Multi-Leader Approach

There are a number of optimizations e.g. avoiding the consensus steps for read only requests, but they all do not reduce the overall number of messages during agreement or machines necessary to provide consistency. But it is possible to improve the performance introducing multiple leader and therefore parallelism into the protocol.

The basic assumption within BFT is that all requests are depending on each other because the state objects they try to access are fully dependent, thus making it necessary to obtain a total order and a single leader. But this hasn't to be true especially in real world applications. There state objects and therefore request might be grouped as they are geographically or access permission related. E.g. some objects of the state may by only accessable with certain rights for certain clients making them independent of changes done to other objects. Or they can be even fully independent as in a distributed hash-map. If you take this information into account it is possible to split up the global state S into multiple partitions each with its own partial order.

--image

Basic Architecture

The new parallelized BFT protocol consists of leaders L, followers F and partitions P with |L| = |F| = |P|. Every machine running it executes as many BFT instances as partitions exists and for the current state of the protocol every machine holds exactly one leader. Furthermore there will be just one leader per BFT instance. A future improvement should make it possible to add create machines with multiple or no leader at all.

Request Types

With the new architecture the requests have to be split up into two types.

Simple Request

A simple request only accesses state objects from the same partition, thus avoiding synchronisation between partitions and BFT instances.

Cross-Border Request

A cross-border request accesses state objects across multiple partitions, thus forcing to synchronize the related partitions. Synchronisation means a request r_i has to be in head position in all partitions queues Q of the partitions which shall be accessed. Here a queue Q_j is just a buffer for incoming requests.

  • Cross Border Execution request:
    This instance of request r_0 is located in the queue of that partition the machine is the leader of. The CBE request will be executed.
  • Cross Border Synchronization request:
    This instance of request r_0 is located in all queues of partitions which are accessed but where the current machine is not the leader of. They are only used the guarantee a deterministic execution of cross-border requests over all replicas.

Only when r_i is ready it can be used for consensus and execution. This way the consistency can be guaranteed. But it will happen that r_i is at head for some Q_j at time t and for other Q_k not, which introduces active waiting until HEAD(Q_k) = r_i for all k.

Deadlocks caused by Cross-Border Requests

Besides the introduced synchronization and therefore the loss of parallelism the cross-border request have another disadvantage; they can lead to deadlocks.
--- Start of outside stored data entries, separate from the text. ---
/-- Where a host access stops: an index outside the space (20_memory.md R58, U6; that a write is refused too is the model's
choice, log 10), a never-written byte (70_reset_and_hazards.md R262, U1), and, while busy, any move but `HostRead(ST)`, a command
word and reset: R266 does not define it and U2 treats it as stuck; the refusal `hostMoveWhileBusy` is the model's choice
(log 11, DESIGN CHOICE). -/
def Obligations.HostAccessStops : Prop :=
  ∀ (s : State) (rest : List HostMove) (v : Word64) (sp : ByteSpace) (k : PReg) (i : Nat),
    (s.busy = false → s.spaceSize sp ≤ i →
      (s.moves = .write (.byte sp i) v :: rest → step s = .refused .indexOutOfRange) ∧
      (s.moves = .read (.byte sp i) :: rest → step s = .refused .indexOutOfRange)) ∧
    (s.busy = false → 512 ≤ i →
      (s.moves = .write (.p k i) v :: rest → step s = .refused .indexOutOfRange) ∧
      (s.moves = .read (.p k i) :: rest → step s = .refused .indexOutOfRange)) ∧
    (s.busy = false → 25 ≤ i →
      (s.moves = .write (.ks i) v :: rest → step s = .refused .indexOutOfRange) ∧
      (s.moves = .read (.ks i) :: rest → step s = .refused .indexOutOfRange)) ∧
    (s.busy = false → i < s.spaceSize sp → Memory.read (s.space sp) i = none →
      s.moves = .read (.byte sp i) :: rest → step s = .refused (.neverWritten sp)) ∧
    (s.busy = true → ∀ loc : Loc,
      (s.moves = .write loc v :: rest → step s = .refused .hostMoveWhileBusy) ∧
      (loc ≠ .st → s.moves = .read loc :: rest → step s = .refused .hostMoveWhileBusy) ∧
      (loc = .st → s.moves = .read loc :: rest →
        step s = .next { s with
          moves := rest, returned := BitVec.ofNat 64 (if s.done then 3 else 1) :: s.returned }))

/-- The reset input, at any moment, gives every location of the core its reset value (70_reset_and_hazards.md R260). The host's
coming moves, the values it has read, and the buffer size stay: the model's convention (log 5); the polynomial lanes of the
reset state are the model's choice (log 1). -/
def Obligations.ResetInputGivesTheResetState : Prop :=
  ∀ (s : State) (rest : List HostMove), s.moves = .reset :: rest →
    step s = .next { State.resetFor s.msgMax with moves := rest, returned := s.returned }

/-- The reset values 10_state.md R39 gives, for a buffer of any size: what R39 leaves unspecified is marked never written
(70_reset_and_hazards.md R262). -/
def Obligations.ResetValues : Prop :=
  State.reset = State.resetFor Config.msgMax ∧
  ∀ m : Nat, ∀ s : State, s = State.resetFor m →
    s.a = 0 ∧ s.b = 0 ∧ s.r = 0 ∧ s.pklen = 0 ∧ s.siglen = 0 ∧ s.mlen = 0 ∧
    (∀ j < 25, lane s.ks j = 0) ∧ s.kcur = 0 ∧ s.kmode = .absorbing ∧ s.byteix = 0 ∧ s.bitoff = 0 ∧ s.normsq = 0 ∧
    s.busy = false ∧ s.done = false ∧ s.accept = false ∧ s.err = .ok ∧ s.phase = 0 ∧
    (∀ sp i, Memory.read (s.space sp) i = none) ∧ (∀ (k : PReg) (i : Nat) (h : i < 512), (s.pWritten[k])[i] = false) ∧
    s.moves = []

/-- A `VERIFY` right after reset ends with `BadLength` in step 1, rejecting, and reads no buffer byte (10_state.md R43). -/
def Obligations.VerifyRightAfterReset : Prop :=
  ∀ m : Nat, (State.resetFor m).accept = false ∧ (State.resetFor m).pklen = 0 ∧ (State.resetFor m).siglen = 0 ∧
    step ((State.resetFor m).withFetchWord 16 0x0070) =
      .next { State.resetFor m with phase := 1, err := .badLength, accept := false, done := true }

/-! ### The field unit -/

/-- `fadd`, `fsub`, `fmul` on canonical values: the residue, the select form, and the range
(40_field_arithmetic.md R91, R92, R93). -/
def Obligations.FieldFunctionsAreModular : Prop :=
  ∀ a b : Nat, a < 12289 → b < 12289 →
    (fadd a b = (a + b) % 12289 ∧ fadd a b = (if a + b < 12289 then a + b else a + b - 12289) ∧ fadd a b < 12289 ∧
      a + b ≤ 24576) ∧
    ((fsub a b : Int) = ((a : Int) - b) % 12289 ∧ fsub a b = (if b ≤ a then a - b else a + 12289 - b) ∧
      fsub a b < 12289) ∧
    (fmul a b = a * b % 12289 ∧ fmul a b < 12289 ∧ a * b ≤ 150994944)

/-- The arithmetic laws of 40_field_arithmetic.md R102. -/
def Obligations.FieldLaws : Prop :=
  ∀ a b c : Nat, a < 12289 → b < 12289 → c < 12289 →
    fadd a b = fadd b a ∧ fmul a b = fmul b a ∧ fadd (fadd a b) c = fadd a (fadd b c) ∧
    fmul (fmul a b) c = fmul a (fmul b c) ∧ fmul a (fadd b c) = fadd (fmul a b) (fmul a c) ∧
    fadd a 0 = a ∧ fmul a 1 = a ∧ fmul a 0 = 0 ∧ fsub a a = 0 ∧ fsub a b = fadd a (fsub 0 b) ∧
    fsub 0 b = (if b = 0 then 0 else 12289 - b) ∧ fadd (fsub a b) b = a ∧
    (fmul a b = 0 → a = 0 ∨ b = 0) ∧ (a ≠ 0 → fmul a (a ^ (12289 - 2) % 12289) = 1)

/-- `center` and `canon`: values, ranges, congruence, bijection, and that each undoes the other
(40_field_arithmetic.md R94, R95). -/
def Obligations.CenterAndCanonAreInverse : Prop :=
  (∀ x : Nat, x < 12289 →
    center x = (if x ≤ 6144 then (x : Int) else (x : Int) - 12289) ∧ -6144 ≤ center x ∧ center x ≤ 6144 ∧
      (center x - x) % 12289 = 0 ∧ canon (center x) = x) ∧
  (∀ v : Int, -12289 < v → v < 12289 →
    (canon v : Int) = v % 12289 ∧ (canon v : Int) = (if 0 ≤ v then v else v + 12289)) ∧
  (∀ v : Int, -6144 ≤ v → v ≤ 6144 → center (canon v) = v ∧ ∃ x < 12289, center x = v) ∧
  center 6144 = 6144 ∧ center 6145 = -6144 ∧ center 12288 = -1 ∧ center 0 = 0

/-- `FADD` (40_field_arithmetic.md R97): the sum modulo 12289 in `R`, or `OperandRange`; nothing else changes. -/
def Obligations.FaddResult : Prop :=
  decode 0x0001 = .ok .fadd ∧ ∀ s : State, exec .fadd s =
    if 12289 ≤ s.a.toNat ∨ 12289 ≤ s.b.toNat then .next (ended .operandRange s)
    else .next (ended .ok { s with r := BitVec.ofNat 16 ((s.a.toNat + s.b.toNat) % 12289) })

/-- `FSUB` (40_field_arithmetic.md R98). -/
def Obligations.FsubResult : Prop :=
  decode 0x0002 = .ok .fsub ∧ ∀ s : State, exec .fsub s =
    if 12289 ≤ s.a.toNat ∨ 12289 ≤ s.b.toNat then .next (ended .operandRange s)
    else .next (ended .ok { s with r := BitVec.ofInt 16 (((s.a.toNat : Int) - s.b.toNat) % 12289) })

/-- `FMUL` (40_field_arithmetic.md R99). -/
def Obligations.FmulResult : Prop :=
  decode 0x0003 = .ok .fmul ∧ ∀ s : State, exec .fmul s =
    if 12289 ≤ s.a.toNat ∨ 12289 ≤ s.b.toNat then .next (ended .operandRange s)
    else .next (ended .ok { s with r := BitVec.ofNat 16 ((s.a.toNat * s.b.toNat) % 12289) })

/-- `FCTR` (40_field_arithmetic.md R100): `R` is the centered value in two's complement. -/
def Obligations.FctrResult : Prop :=
  decode 0x0004 = .ok .fctr ∧ ∀ s : State,
    (12289 ≤ s.a.toNat → exec .fctr s = .next (ended .operandRange s)) ∧
    (s.a.toNat < 12289 → ∃ t, exec .fctr s = .next t ∧ t = ended .ok { s with r := t.r } ∧
      t.r.toInt = if s.a.toNat ≤ 6144 then (s.a.toNat : Int) else (s.a.toNat : Int) - 12289)

/-- `FCAN` (40_field_arithmetic.md R101): `R` is the residue of the signed operand. -/
def Obligations.FcanResult : Prop :=
  decode 0x0005 = .ok .fcan ∧ ∀ s : State,
    (s.a.toInt ≤ -12289 ∨ 12289 ≤ s.a.toInt → exec .fcan s = .next (ended .operandRange s)) ∧
    (-12289 < s.a.toInt → s.a.toInt < 12289 → ∃ t, exec .fcan s = .next t ∧ t = ended .ok { s with r := t.r } ∧
      (t.r.toNat : Int) = s.a.toInt % 12289)

/-! ### The transform engine -/

/-- `NTTF rd` (41_ntt_engine.md R118): the transform of the register in place, or `OperandRange`. -/
def Obligations.NttfResult : Prop :=
  ∀ (rd : PReg) (s : State), decode (wordOf 0x10 rd 0 0) = .ok (.nttf rd) ∧
    (Canonical (s.poly rd) → ∃ t, exec (.nttf rd) s = .next t ∧
      WritesLanes s t rd fun i => ((ntt (coefs (s.poly rd))).getD i 0 : Nat)) ∧
    (¬Canonical (s.poly rd) → exec (.nttf rd) s = .next (ended .operandRange s))

/-- `NTTI rd` (41_ntt_engine.md R119). -/
def Obligations.NttiResult : Prop :=
  ∀ (rd : PReg) (s : State), decode (wordOf 0x11 rd 0 0) = .ok (.ntti rd) ∧
    (Canonical (s.poly rd) → ∃ t, exec (.ntti rd) s = .next t ∧
      WritesLanes s t rd fun i => ((intt (coefs (s.poly rd))).getD i 0 : Nat)) ∧
    (¬Canonical (s.poly rd) → exec (.ntti rd) s = .next (ended .operandRange s))

/-- `NTTMUL rd, rs1, rs2` (41_ntt_engine.md R121): the ring product of the values the sources held, whichever registers
coincide; the sources are unchanged unless one is the destination. -/
def Obligations.NttmulResult : Prop :=
  ∀ (rd rs1 rs2 : PReg) (s : State), decode (wordOf 0x12 rd rs1 rs2) = .ok (.nttmul rd rs1 rs2) ∧
    (Canonical (s.poly rs1) → Canonical (s.poly rs2) → ∃ t, exec (.nttmul rd rs1 rs2) s = .next t ∧
      WritesLanes s t rd fun i => ((mulring (coefs (s.poly rs1)) (coefs (s.poly rs2))).getD i 0 : Nat)) ∧
    (¬(Canonical (s.poly rs1) ∧ Canonical (s.poly rs2)) → exec (.nttmul rd rs1 rs2) s = .next (ended .operandRange s))

/-- The forward transform evaluates the polynomial at the odd powers of 49, in bit-reversed order (41_ntt_engine.md R117). -/
def Obligations.ForwardTransformEvaluates : Prop :=
  ∀ a : List Nat, IsCanonicalList a → ∀ i < 512,
    (ntt a).getD i 0 = (∑ j ∈ Finset.range 512, a.getD j 0 * 49 ^ ((2 * brv9 i + 1) * j)) % 12289

/-- The two transforms are inverse to each other on canonical values (41_ntt_engine.md R117). -/
def Obligations.TransformsAreInverse : Prop :=
  ∀ a : List Nat, IsCanonicalList a → intt (ntt a) = a ∧ ntt (intt a) = a

/-- The ring product by transforms is the negacyclic convolution (41_ntt_engine.md R110, R120). -/
def Obligations.RingProductIsNegacyclic : Prop :=
  ∀ a b : List Nat, IsCanonicalList a → IsCanonicalList b →
    mulring a b = intt (List.zipWith fmul (ntt a) (ntt b)) ∧ (mulring a b).length = 512 ∧
      ∀ k < 512, ((mulring a b).getD k 0 : Int) = negacyclic a b k

/-! ### The pointwise unit -/

/-- `PMUL rd, rs1, rs2` (42_pointwise.md R132). -/
def Obligations.PmulResult : Prop :=
  ∀ (rd rs1 rs2 : PReg) (s : State), decode (wordOf 0x20 rd rs1 rs2) = .ok (.pmul rd rs1 rs2) ∧
    (Canonical (s.poly rs1) → Canonical (s.poly rs2) → ∃ t, exec (.pmul rd rs1 rs2) s = .next t ∧
      WritesLanes s t rd fun i => laneInt (s.poly rs1) i * laneInt (s.poly rs2) i % 12289) ∧
    (¬(Canonical (s.poly rs1) ∧ Canonical (s.poly rs2)) → exec (.pmul rd rs1 rs2) s = .next (ended .operandRange s))

/-- `PSUB rd, rs1, rs2` (42_pointwise.md R133): `P[rs1] - P[rs2]`. -/
def Obligations.PsubResult : Prop :=
  ∀ (rd rs1 rs2 : PReg) (s : State), decode (wordOf 0x21 rd rs1 rs2) = .ok (.psub rd rs1 rs2) ∧
    (Canonical (s.poly rs1) → Canonical (s.poly rs2) → ∃ t, exec (.psub rd rs1 rs2) s = .next t ∧
      WritesLanes s t rd fun i => (laneInt (s.poly rs1) i - laneInt (s.poly rs2) i) % 12289) ∧
    (¬(Canonical (s.poly rs1) ∧ Canonical (s.poly rs2)) → exec (.psub rd rs1 rs2) s = .next (ended .operandRange s))

/-- `PCTR rd, rs1` (42_pointwise.md R134). -/
def Obligations.PctrResult : Prop :=
  ∀ (rd rs1 : PReg) (s : State), decode (wordOf 0x22 rd rs1 0) = .ok (.pctr rd rs1) ∧
    (Canonical (s.poly rs1) → ∃ t, exec (.pctr rd rs1) s = .next t ∧
      WritesLanes s t rd fun i =>
        if laneInt (s.poly rs1) i ≤ 6144 then laneInt (s.poly rs1) i else laneInt (s.poly rs1) i - 12289) ∧
    (¬Canonical (s.poly rs1) → exec (.pctr rd rs1) s = .next (ended .operandRange s))

/-- `PCAN rd, rs1` (42_pointwise.md R135). -/
def Obligations.PcanResult : Prop :=
  ∀ (rd rs1 : PReg) (s : State), decode (wordOf 0x23 rd rs1 0) = .ok (.pcan rd rs1) ∧
    (Within (-12288) 12288 (s.poly rs1) → ∃ t, exec (.pcan rd rs1) s = .next t ∧
      WritesLanes s t rd fun i => laneInt (s.poly rs1) i % 12289) ∧
    (¬Within (-12288) 12288 (s.poly rs1) → exec (.pcan rd rs1) s = .next (ended .operandRange s))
It is possible that multiple cb requests access the replicas at the same time leading to the following situation:

In this scenario r_0 waits for r_1 to be executed and to release its CBS requests, and vis versa. Deadlock resolution strategies will be discussed later.

Machine Learning to predict the best Partitioning

As described above it is possible to partition the state of the state machine and achieve parallelism within the BFT protocol. But this leads to a new problem: How to find the best partitioning? For some applications it may be an easy answer, as non of there state objects is related to the other. Therefore they just can be distributed by achieving:

  • an equal number of objects in every partition
  • an equal access rates in the partitions
  • etc.

But for data models which aren't that simple the 'best' partitioning has to be predicted out of the underlying data and the application behaviour. A detailed description of a solution I developed will be given later. It is based on graph partitioning.